After corresponding with the city manager on the subject of ethical lapses at the Planning Department with respect to the staff report prepared for the Council’s May 7 public hearing on the project proposed for 2517 Sacramento Street, I seem to have arrived at an impasse. 

The city manager has indicated that reasonable people can arrive at differing conclusions based on the same facts. I agree, but in this case the people involved either did not share the same facts or the facts were distorted so as to reflect partial truths or were simply misrepresented altogether, thereby skewing a reasoned outcome. Given the common direction toward which these distortions and misrepresentations drew, the facts and figures were apparently intended to accomplish a particular result: the approval of the proposed project. I believe that the evidence for the assertions I have made is strong, meriting an examination of the circumstances and the facts so as to ascertain what did, in fact, transpire. 

I am disappointed that the city manager has not found these allegations worth further consideration. I am alarmed that the mediation to which his May 31 letter pointed as an example of the City Council’s concern "to effectively listen to and accommodate differing perspectives" was abruptly terminated without warning to the parties or even the mediator, mid-process.

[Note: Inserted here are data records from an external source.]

-- ==== Sys2Proof/Machine/Bands.lean ====
section
/-! DEFINITION. The filters that the spec states by bands and corners and not by coefficients: what a table asks of coefficients, as
a property of them, and the coefficients themselves as constants with no body that carry a proof of it. A constant with no body
must have a type that Lean knows to be inhabited, so each is optional; where it were absent, no coefficients would meet the table,
and the samples that need them are free words. -/

namespace Sys2Proof.Config

/-! ## Frequency responses

A filter is a function of the distance from its centre, `tap`, which makes it linear-phase with one delay at every frequency. It is
heard on the points `off + g m` within `half` of the centre; frequencies are in cycles per unit of distance. -/

/-- The magnitude of the response at the frequency `f` is at most `scale` and `db` decibels. -/
def gainAtMost (tap : Nat → Int) (half g : Nat) (off : Int) (scale : ℝ) (f db : ℝ) : Prop :=
  ‖∑ x ∈ (Finset.Icc (-(half : Int)) half).filter (fun x => (g : Int) ∣ x - off),
      (tap x.natAbs : ℂ) * Complex.exp (2 * Real.pi * f * x * Complex.I)‖ ≤ scale * (10 : ℝ) ^ (db / 20)

/-- The magnitude of the response at the frequency `f` is at least `scale` and `db` decibels. -/
def gainAtLeast (tap : Nat → Int) (half g : Nat) (off : Int) (scale : ℝ) (f db : ℝ) : Prop :=
  scale * (10 : ℝ) ^ (db / 20) ≤ ‖∑ x ∈ (Finset.Icc (-(half : Int)) half).filter (fun x => (g : Int) ∣ x - off),
      (tap x.natAbs : ℂ) * Complex.exp (2 * Real.pi * f * x * Complex.I)‖

/-- At the frequency `f` the points `off + g m` alone give what all points give, but for a remainder of at most `scale` and `db`
decibels. -/
def phaseErrAtMost (tap : Nat → Int) (half g : Nat) (off : Int) (scale : ℝ) (f db : ℝ) : Prop :=
  ‖(∑ x ∈ (Finset.Icc (-(half : Int)) half).filter (fun x => (g : Int) ∣ x - off),
      (g : ℂ) * tap x.natAbs * Complex.exp (2 * Real.pi * f * x * Complex.I)) -
    ∑ x ∈ Finset.Icc (-(half : Int)) half, (tap x.natAbs : ℂ) * Complex.exp (2 * Real.pi * f * x * Complex.I)‖ ≤
  scale * (10 : ℝ) ^ (db / 20)

/-! ## Bridges (Table 06-6) -/

/-- Table 06-6 of a bridge's taps, in units of 2^-48, by the tick lengths of its two sides in quarter ticks and the distance from the
centre in 1/256 of a quarter tick. The response ends 28 samples of F_low on either side of the centre, at every TRIM. -/
def BridgeMask (tap : (pIn pOut dist : Nat) → Int) : Prop :=
  ∀ pi po trim : Nat, 0 < pi → 0 < po → pi ≠ po → trim < 256 → ∀ f : ℝ, 0 ≤ f →
    let low : ℝ := max pi po * 256
    let high : ℝ := min pi po * 256
    let g := Nat.gcd pi po * 256
    let scale : ℝ := 2 ^ 48 * (pi * 256) / g
    let most := gainAtMost (tap pi po) (28 * max pi po * 256) g (trim * po : Nat) scale f
    let least := gainAtLeast (tap pi po) (28 * max pi po * 256) g (trim * po : Nat) scale f
    (f ≤ 0.40 / low → least (-0.005) ∧ most 0.005) ∧
    (0.40 / low ≤ f → f ≤ 0.50 / low → least (-110) ∧ most 0.005) ∧
    (0.50 / low ≤ f → f ≤ 0.50 / high → most (-110))

/-- The taps of a bridge (R180). -/
structure BridgeFir where
  tap : (pIn pOut dist : Nat) → Int
  mask : BridgeMask tap

/-- R180: the taps that every bridge applies. -/
opaque bridge : Option BridgeFir

/-! ## ASRCs (Table 10-3) -/

/-- Table 10-3 of a converter's taps, in units of 2^-48, by the domain's rate in hertz, the ratio register, the direction and the
distance from the centre in 2^-24 input samples, and of its delay in the same units: the pass band, the stop band, the group delay,
and the tone of 1 kHz, whose remainder at any phase of the output among the input samples is distortion and noise. -/
def AsrcMask (tap : (rate ratio dir dist : Nat) → Int) (delay : (rate ratio dir : Nat) → Nat) : Prop :=
  ∀ rate ratio dir : Nat, 0 < rate → 2 ^ 24 ≤ 7 * ratio → ratio ≤ 7 * 2 ^ 24 → dir < 2 →
    let port : ℝ := rate * ratio / 2 ^ 24
    let lowHz : ℝ := min (rate : ℝ) port
    let unit : ℝ := (if dir = 0 then port else rate) * 2 ^ 24
    let low : ℝ := lowHz / unit
    let d := delay rate ratio dir
    let k := tap rate ratio dir
    |(d : ℝ) / unit - 0.0012| ≤ 1 / lowHz ∧
    (∀ f : ℝ, 0 ≤ f → f ≤ 0.45 * low → gainAtLeast k d 1 0 (2 ^ 72) f (-0.005) ∧ gainAtMost k d 1 0 (2 ^ 72) f 0.005) ∧
    (∀ f : ℝ, 0.55 * low ≤ f → f ≤ 0.5 → gainAtMost k d 1 0 (2 ^ 72) f (-120)) ∧
    (1000 ≤ 0.45 * lowHz → ∀ off : Nat, off < 2 ^ 24 → phaseErrAtMost k d (2 ^ 24) off (2 ^ 72) (1000 / unit) (-130))

/-- The taps and the delay of the converters (R287), and where the first output stands among the input samples, in 2^-24 input
samples. -/
structure AsrcFir where
  tap : (rate ratio dir dist : Nat) → Int
  delay : (rate ratio dir : Nat) → Nat
  first : (rate ratio dir : Nat) → Nat
  mask : AsrcMask tap delay

/-- R287: what every ASRC channel applies. -/
opaque asrc : Option AsrcFir

/-- BW of ASRC_CFGg in half hertz; codes 6 and 7 act as 20 Hz. -/
def asrcBw : Nat → Nat
  | 0 => 1
  | 1 => 2
  | 2 => 4
  | 3 => 10
  | 4 => 20
  | _ => 40

/-- Tracking bandwidth of Table 10-3: the tracked period moves by the share `gain`, in units of 2^-48, of its distance from each new
period, which attenuates jitter above the corner at 20 dB per decade; the corner, −3 dB, is BW to one part in 2^20. -/
def LoopMask (gain : (bw engHz trk : Nat) → Nat) : Prop :=
  ∀ bw engHz trk : Nat, 0 < engHz → 2 ^ 12 ≤ trk →
    let w : ℝ := Real.pi * asrcBw bw * (trk / 2 ^ 12) / engHz
    let a : ℝ := gain bw engHz trk / 2 ^ 48
    let denom : ℝ := 1 + (1 - a) ^ 2 - 2 * (1 - a) * Real.cos w
    w ≤ 1 / 8 → a ≤ 1 ∧ |2 * a ^ 2 - denom| ≤ denom / 2 ^ 20

/-- The gain of an estimator's loop (R288, R289). -/
structure LoopGain where
  gain : (bw engHz trk : Nat) → Nat
  mask : LoopMask gain

/-- R289: the loop of every ratio estimator. -/
opaque asrcLoop : Option LoopGain

/-! ## PDM decimators (R296, Table 10-5) -/

/-- Table 10-5 of a decimator's taps, in units of 2^-48, by D and the distance from the centre in half bits: a constant density ρ
gives 2ρ - 1, the bands are those of the table, and the response ends 20 output samples on either side of the centre. -/
def PdmMask (tap : (d dist : Nat) → Int) : Prop :=
  ∀ d : Nat, 8 ∣ d → 32 ≤ d → d ≤ 768 →
    (∑ j ∈ Finset.range (20 * d), 2 * tap d (2 * j + 1)) = 2 ^ 48 ∧
    ∀ f : ℝ, 0 ≤ f →
      (f ≤ 0.40 / (2 * d) → gainAtLeast (tap d) (40 * d) 2 1 (2 ^ 48) f (-0.02) ∧ gainAtMost (tap d) (40 * d) 2 1 (2 ^ 48) f 0.02) ∧
      (0.50 / (2 * d) ≤ f → f ≤ 1 / 4 → gainAtMost (tap d) (40 * d) 2 1 (2 ^ 48) f (-95))

/-- The taps of a decimator (R296). -/
structure PdmFir where
  tap : (d dist : Nat) → Int
  mask : PdmMask tap

/-- R296: the taps of every PDM decimator. -/
opaque pdmFir : Option PdmFir

/-- DCF in hertz. -/
def dcfHz : Nat → Nat
  | 1 => 2
  | 2 => 10
  | _ => 40

/-- The DC filter's gain and pole, in units of 2^-48, by DCF and the output rate in hertz: unit gain at half the output rate to the
last place, and −3 dB at the corner to one part in 2^20 (R296). -/
def DcMask (gain pole : (dcf rate : Nat) → Int) : Prop :=
  ∀ dcf rate : Nat, 0 < dcf → dcf < 4 → 1000 ≤ rate → rate ≤ 96000 →
    let w : ℝ := 2 * Real.pi * dcfHz dcf / rate
    let g : ℝ := gain dcf rate / 2 ^ 48
    let p : ℝ := pole dcf rate / 2 ^ 48
    let denom : ℝ := 1 + p ^ 2 - 2 * p * Real.cos w
    |pole dcf rate| < 2 ^ 48 ∧ |2 * gain dcf rate - (2 ^ 48 + pole dcf rate)| ≤ 1 ∧
    |2 * (g ^ 2 * (2 - 2 * Real.cos w)) - denom| ≤ denom / 2 ^ 20

/-- The DC filter (R296). -/
structure DcFilter where
  gain : (dcf rate : Nat) → Int
  pole : (dcf rate : Nat) → Int
  mask : DcMask gain pole

/-- R296: the DC filter of every microphone. -/
opaque dcFilter : Option DcFilter

end Sys2Proof.Config
end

This event raises further concerns about the ethical and professional conduct of the planning staff with respect to the mediation process and the manner in which its progress was reported to the council. 

The city manager’s May 31 letter excused the rapidity of council action by explaining that "the time line for review of this project by both the Zoning Adjustments Board and City Council was accelerated by the State of California’s schedule for tax credits," which is absolutely incorrect, as the appellant had provided clear evidence from the state that the due date for tax credits was July 16, 2002, leaving adequate time for resolving the issues raised by the appeal. The city manager’s letter continued, acknowledging that "this hampered the City’s ability to have as full a community discussion as we would like"—I should say so. The community would have appreciated a proper and equitable mediation process, rather than one unexpectedly amputated. It is not at all clear that staff reported to council candidly on May 28.